ABOUT THIS EXERCISE
Only the lines of the data below from the one with "off => .call16 off" through the one with "m => .bitTest .a m" are wanted. Repeat them exactly.

Data entries:
*-*-*

/-- What the operation makes of a state. -/
def Op.run (o : Op) (s : State) : State :=
  match o with
  | .addAcc r c m => Machine.addAcc r c m s
  | .subAcc r c m => Machine.subAcc r c m s
  | .cmpAcc r m => Machine.cmpAcc r m s
  | .logicAcc f r m => Machine.logicAcc f r m s
  | .bitTest r m => Machine.bitTest r m s
  | .load8 r m => Machine.load8 r m s
  | .addD m => Machine.addD m s
  | .subD m => Machine.subD m s
  | .cmp16 r m => Machine.cmp16 r m s
  | .load16 r m => Machine.load16 r m s
  | .unaryAcc op r => Machine.unaryAcc op.unary r s
  | .testAcc r => Machine.testAcc r s
  | .clearAcc r => Machine.clearAcc r s
  | .unaryMem op e => Machine.unaryMem op.unary e s
  | .testMem e => Machine.testMem e s
  | .clearMem e => Machine.clearMem e s
  | .store8 r e => Machine.store8 r e s
  | .store16 r e => Machine.store16 r e s
  | .leaZ r m => Machine.leaZ r m s
  | .lea r m => Machine.lea r m s
  | .mulAB => Machine.mulAB s
  | .decimalAdjust => Machine.decimalAdjust s
  | .signExtend => Machine.signExtend s
  | .addBX => Machine.addBX s
  | .andCC v => s.andCC v
  | .orCC v => s.orCC v
  | .transfer src dst => Machine.transfer src dst s
  | .exchange src dst => Machine.exchange src dst s
  | .branch8 k off => Machine.branch8 k off s
  | .branch16 k off => Machine.branch16 k off s
  | .jump16 off => s.jump (relTarget16 s off)
  | .jumpEa e => (MemForm.ea e s).2.jump (MemForm.ea e s).1
  | .call8 off => call (relTarget8 s off) s
  | .call16 off => call (relTarget16 s off) s
  | .callEa e => call (MemForm.ea e s).1 (MemForm.ea e s).2
  | .pullPc => pullItem .s .pc s
  | .skip => s
  | .pushMask k mask => Machine.pushMask k mask s
  | .pullMask k mask => Machine.pullMask k mask s
  | .softInt v masks => jumpVector v (if masks then (pushEntire s).maskInterrupts else pushEntire s)
  | .returnFromInterrupt => Machine.returnFromInterrupt s
  | .waitCwai v => { pushEntire (s.andCC v) with wait := .cwai }
  | .waitSync => { s with wait := .sync }

/-- The operation that an instruction is. -/
def opOf : Instr → Op
  | .neg e => .unaryMem .neg e
  | .com e => .unaryMem .com e
  | .lsr e => .unaryMem .lsr e
  | .ror e => .unaryMem .ror e
  | .asr e => .unaryMem .asr e
  | .asl e => .unaryMem .asl e
  | .rol e => .unaryMem .rol e
  | .dec e => .unaryMem .dec e
  | .inc e => .unaryMem .inc e
  | .tst e => .testMem e
  | .jmp e => .jumpEa e
  | .clr e => .clearMem e
  | .nop => .skip
  | .sync => .waitSync
  | .lbra off => .jump16 off
  | .lbsr off => .call16 off
  | .daa => .decimalAdjust
  | .orcc v => .orCC v
  | .andcc v => .andCC v
  | .sex => .signExtend
  | .exg src dst => .exchange src dst
  | .tfr src dst => .transfer src dst
  | .bra off => .branch8 .always off
  | .brn off => .branch8 .never off
  | .bhi off => .branch8 .hi off
  | .bls off => .branch8 .ls off
  | .bcc off => .branch8 .cc off
  | .bcs off => .branch8 .cs off
  | .bne off => .branch8 .ne off
  | .beq off => .branch8 .eq off
  | .bvc off => .branch8 .vc off
  | .bvs off => .branch8 .vs off
  | .bpl off => .branch8 .pl off
  | .bmi off => .branch8 .mi off
  | .bge off => .branch8 .ge off
  | .blt off => .branch8 .lt off
  | .bgt off => .branch8 .gt off
  | .ble off => .branch8 .le off
  | .leax m => .leaZ .x m
  | .leay m => .leaZ .y m
  | .leas m => .lea .s m
  | .leau m => .lea .u m
  | .pshs mask => .pushMask .s mask
  | .puls mask => .pullMask .s mask
  | .pshu mask => .pushMask .u mask
  | .pulu mask => .pullMask .u mask
  | .rts => .pullPc
  | .abx => .addBX
  | .rti => .returnFromInterrupt
  | .cwai v => .waitCwai v
  | .mul => .mulAB
  | .swi => .softInt .swi true
  | .nega => .unaryAcc .neg .a
  | .coma => .unaryAcc .com .a
  | .lsra => .unaryAcc .lsr .a
  | .rora => .unaryAcc .ror .a
  | .asra => .unaryAcc .asr .a
  | .asla => .unaryAcc .asl .a
  | .rola => .unaryAcc .rol .a
  | .deca => .unaryAcc .dec .a
  | .inca => .unaryAcc .inc .a
  | .tsta => .testAcc .a
  | .clra => .clearAcc .a
  | .negb => .unaryAcc .neg .b
  | .comb => .unaryAcc .com .b
  | .lsrb => .unaryAcc .lsr .b
  | .rorb => .unaryAcc .ror .b
  | .asrb => .unaryAcc .asr .b
  | .aslb => .unaryAcc .asl .b
  | .rolb => .unaryAcc .rol .b
  | .decb => .unaryAcc .dec .b
  | .incb => .unaryAcc .inc .b
  | .tstb => .testAcc .b
  | .clrb => .clearAcc .b
  | .suba m => .subAcc .a false m
  | .cmpa m => .cmpAcc .a m
  | .sbca m => .subAcc .a true m
  | .subd m => .subD m
  | .anda m => .logicAcc (fun a m => a &&& m) .a m
  | .bita m => .bitTest .a m
  | .lda m => .load8 .a m
  | .eora m => .logicAcc (fun a m => a ^^^ m) .a m
  | .adca m => .addAcc .a true m
  | .ora m => .logicAcc (fun a m => a ||| m) .a m
  | .adda m => .addAcc .a false m
  | .cmpx m => .cmp16 .x m
  | .bsr off => .call8 off
  | .ldx m => .load16 .x m
  | .sta e => .store8 .a e
  | .jsr e => .callEa e
  | .stx e => .store16 .x e
  | .subb m => .subAcc .b false m
  | .cmpb m => .cmpAcc .b m
  | .sbcb m => .subAcc .b true m
  | .addd m => .addD m
  | .andb m => .logicAcc (fun a m => a &&& m) .b m
  | .bitb m => .bitTest .b m
  | .ldb m => .load8 .b m
  | .eorb m => .logicAcc (fun a m => a ^^^ m) .b m
  | .adcb m => .addAcc .b true m
  | .orb m => .logicAcc (fun a m => a ||| m) .b m
  | .addb m => .addAcc .b false m
  | .ldd m => .load16 .d m
  | .ldu m => .load16 .u m
  | .stb e => .store8 .b e
  | .std e => .store16 .d e
  | .stu e => .store16 .u e
  | .lbrn _ => .skip
  | .lbhi off => .branch16 .hi off
  | .lbls off => .branch16 .ls off
  | .lbcc off => .branch16 .cc off
  | .lbcs off => .branch16 .cs off
  | .lbne off => .branch16 .ne off
  | .lbeq off => .branch16 .eq off
  | .lbvc off => .branch16 .vc off
  | .lbvs off => .branch16 .vs off
  | .lbpl off => .branch16 .pl off
  | .lbmi off => .branch16 .mi off
  | .lbge off => .branch16 .ge off
  | .lblt off => .branch16 .lt off
  | .lbgt off => .branch16 .gt off
  | .lble off => .branch16 .le off
  | .swi2 => .softInt .swi2 false
  | .cmpd m => .cmp16 .d m
  | .cmpy m => .cmp16 .y m
  | .ldy m => .load16 .y m
  | .sty e => .store16 .y e
  | .lds m => .load16 .s m
  | .sts e => .store16 .s e
  | .swi3 => .softInt .swi3 false
  | .cmpu m => .cmp16 .u m
  | .cmps m => .cmp16 .s m

/-- Every arm of `exec` is one shared operation, then the end of the instruction. -/
theorem exec_eq_finish (i : Instr) (s : State) : exec i s = finish ((opOf i).run s) := by
  cases i <;> rfl

theorem exec_next_iff {i : Instr} {s t : State} :
    exec i s = .next t ↔ ((opOf i).run s).defragIssued = false ∧ t = (opOf i).run s := by
  rw [exec_eq_finish, finish_next_iff]

/-! ### The tables of the statements, by operation -/

/-- An accumulator by its name in TFR and EXG. -/
def Acc.reg : Acc → Reg
  | .a => .a
  | .b => .b

/-- A 16-bit register by its name in TFR and EXG. -/
def Reg16.reg : Reg16 → Reg
  | .d => .d
  | .x => .x
  | .y => .y
  | .u => .u
  | .s => .s

/-- A stack pointer by its name in TFR and EXG. -/
def Stack.reg : Stack → Reg
  | .s => .s
  | .u => .u

/-- `Instr.destinations`, by operation. -/
def Op.destinations : Op → List Reg
  | .addAcc r _ _ | .subAcc r _ _ | .logicAcc _ r _ | .load8 r _ | .unaryAcc _ r | .clearAcc r => [r.reg]
  | .decimalAdjust | .signExtend => [.a]
  | .addD _ | .subD _ | .mulAB => [.d]
  | .load16 r _ | .leaZ r _ | .lea r _ => [r.reg]
  | .addBX => [.x]
  | .pushMask k _ => [k.reg]
  | .call8 _ | .call16 _ | .callEa _ | .pullPc | .softInt _ _ | .waitCwai _ => [.s]
  | .transfer src dst => ((pairRegs src dst).map fun p => [p.2]).getD []
  | .exchange src dst => ((pairRegs src dst).map fun p => [p.1, p.2]).getD []
  | .pullMask k mask => k.reg :: (selected mask pullOrder).map (StackItem.reg k)
  | .returnFromInterrupt => [.s, .a, .b, .dp, .x, .y, .u]
  | _ => []

/-- `Instr.autoReg`, by operation. -/
def Op.autoReg : Op → Option IdxReg
  | .addAcc _ _ m | .subAcc _ _ m | .cmpAcc _ m | .logicAcc _ _ m | .bitTest _ m | .load8 _ m => Src8.autoReg m
  | .addD m | .subD m | .cmp16 _ m | .load16 _ m => Src16.autoReg m
  | .unaryMem _ e | .testMem e | .clearMem e | .store8 _ e | .store16 _ e | .jumpEa e | .callEa e => MemForm.autoReg e
  | .leaZ _ m | .lea _ m => Indexed.autoReg m
  | _ => none

/-- The flags of the one-operand operations (10_state.md R36). -/
def UnaryOp.flagMask : UnaryOp → Byte
  | .neg | .asl => 0x2F
  | .inc | .dec => 0x0E
  | .com | .rol => 0x0F
  | .asr => 0x2D
  | .lsr | .ror => 0x0D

*-*-*

WRITTEN ANSWER
  | .lbsr off => .call16 off
  | .daa => .decimalAdjust
  | .orcc v => .orCC v
  | .andcc v => .andCC v
  | .sex => .signExtend
  | .exg src dst => .exchange src dst
  | .tfr src dst => .transfer src dst
  | .bra off => .branch8 .always off
  | .brn off => .branch8 .never off
  | .bhi off => .branch8 .hi off
  | .bls off => .branch8 .ls off
  | .bcc off => .branch8 .cc off
  | .bcs off => .branch8 .cs off
  | .bne off => .branch8 .ne off
  | .beq off => .branch8 .eq off
  | .bvc off => .branch8 .vc off
  | .bvs off => .branch8 .vs off
  | .bpl off => .branch8 .pl off
  | .bmi off => .branch8 .mi off
  | .bge off => .branch8 .ge off
  | .blt off => .branch8 .lt off
  | .bgt off => .branch8 .gt off
  | .ble off => .branch8 .le off
  | .leax m => .leaZ .x m
  | .leay m => .leaZ .y m
  | .leas m => .lea .s m
  | .leau m => .lea .u m
  | .pshs mask => .pushMask .s mask
  | .puls mask => .pullMask .s mask
  | .pshu mask => .pushMask .u mask
  | .pulu mask => .pullMask .u mask
  | .rts => .pullPc
  | .abx => .addBX
  | .rti => .returnFromInterrupt
  | .cwai v => .waitCwai v
  | .mul => .mulAB
  | .swi => .softInt .swi true
  | .nega => .unaryAcc .neg .a
  | .coma => .unaryAcc .com .a
  | .lsra => .unaryAcc .lsr .a
  | .rora => .unaryAcc .ror .a
  | .asra => .unaryAcc .asr .a
  | .asla => .unaryAcc .asl .a
  | .rola => .unaryAcc .rol .a
  | .deca => .unaryAcc .dec .a
  | .inca => .unaryAcc .inc .a
  | .tsta => .testAcc .a
  | .clra => .clearAcc .a
  | .negb => .unaryAcc .neg .b
  | .comb => .unaryAcc .com .b
  | .lsrb => .unaryAcc .lsr .b
  | .rorb => .unaryAcc .ror .b
  | .asrb => .unaryAcc .asr .b
  | .aslb => .unaryAcc .asl .b
  | .rolb => .unaryAcc .rol .b
  | .decb => .unaryAcc .dec .b
  | .incb => .unaryAcc .inc .b
  | .tstb => .testAcc .b
  | .clrb => .clearAcc .b
  | .suba m => .subAcc .a false m
  | .cmpa m => .cmpAcc .a m
  | .sbca m => .subAcc .a true m
  | .subd m => .subD m
  | .anda m => .logicAcc (fun a m => a &&& m) .a m
  | .bita m => .bitTest .a m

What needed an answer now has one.